When trying to find someone in an ‘anonymous’ collection of data, two major questions need to be answered:

**Which is the best match**among all the data records, given what I know about the person I’m looking for?**Is the match meaningful**, and not an unrelated record that co-incidentally happens to be similar?

The first question is conceptually simple: one needs to come up with a “**scoring function**” that compares two sets of data and produces a numerical match score. However, this needs to be done with domain-specific knowledge. In the case of the Netflix dataset, for instance, the scoring function incorporated our intuitions about how long a person might take to review a movie after watching it.

The second question is harder, put perhaps somewhat surprisingly, can be done in a domain-independent way. This is the notion of “**eccentricity**” that we came up with, and it might be of independent interest. During my talks, I could see that there was some confusion and misunderstanding time and again; hence this post.

The concept behind eccentricity is to measure how much the matching record “stands out” from the crowd. One way to do that would be do measure the difference between the top score and the mean score. (As a multiple of the standard deviation. You always need to divide by the standard deviation to derive a dimensionless quantity.)

The problem with this intuitive measure is that in a large enough collection of data, there will always be entries that have a high enough matching score, purely by chance. To be able to model what scores you’d expect by chance, you need to know everything about how people rate movies (or browse the web, or the equivalent in your dataset) and the correlations between them. And that’s clearly impossible.
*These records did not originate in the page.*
/-- A compute tile of a column that may take a spilled task up; none while an Avalanche ends it (R444). -/
def State.resumeAt (s : State) (n : Nat) (x : Spilled) : Option Nat :=
  match (s.tile x.at_).task with
  | none => none
  | some k =>
    if (s.ctx k.tag).dying || s.olderWaits n x then none
    else (((s.part n).zmap.map fun z => x.col + 256 * z).find? fun t =>
      s.computeTile n t && !s.drains t && (s.tile t).task.isNone && !(s.tile t).startable && s.roomAt t k.pins)

/-- A spilled task resumes once a tile of its column qualifies. -/
def State.spillResume (s : State) (n : Nat) (x : Spilled) : Option State :=
  match (s.tile x.at_).task, s.resumeAt n x with
  | some k, some t =>
    if k.dest.isSome || s.agenda.any (fun q => match q.ev with
        | .crossoverResume _ y => y == x.at_
        | _ => false) then none
    else
      let s := s.unqueue n (spillKey k.tag)
      let s := s.modPart n fun p => { p with spilled := p.spilled.filter fun y => y.slot ≠ x.slot }
      some (s.startCross x.at_ t)
  | _, _ => none

def execSpillResume (part : Nat) (tag : Tag) (σ : State) : Host.Outcome State Fault Refusal :=
  match (σ.part part).spilled.find? fun x => x.tag = tag with
  | none => .next σ
  | some x => .next ((σ.spillResume part x).getD σ)

end Sys2Proof.Machine
end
The trick is to look at the **difference between the best match and the second best match** as a multiple of the standard deviation. If the scores are distributed according to an exponential distribution (that’s what you’d expect in this case by pure chance, not a Gaussian), then the difference between the top two matches also follows an exponential distribution. That’s a nifty little lemma.

So, if the best match is 10 standard deviations away from the second best, it argues very strongly against the “null hypothesis,” which is that the match occured by fluke. Visually, the results of applying eccentricity are immediately apparent:

Perhaps the reason that eccentricity is at first counterintuitive is that it looks at only two items and throws away the rest of the numbers. But this is common in statistical estimation. Here’s a puzzle that might help: *given n samples a _{1}, a_{2}, … a_{n} from the interval [0, x], where x is unknown, what is the best predictor of x?*

–Select whitespace below for answer–

Answer: max(a_{i}) * (n+1)/n.

In other words, throw away all but one of the samples! Counterintuitive?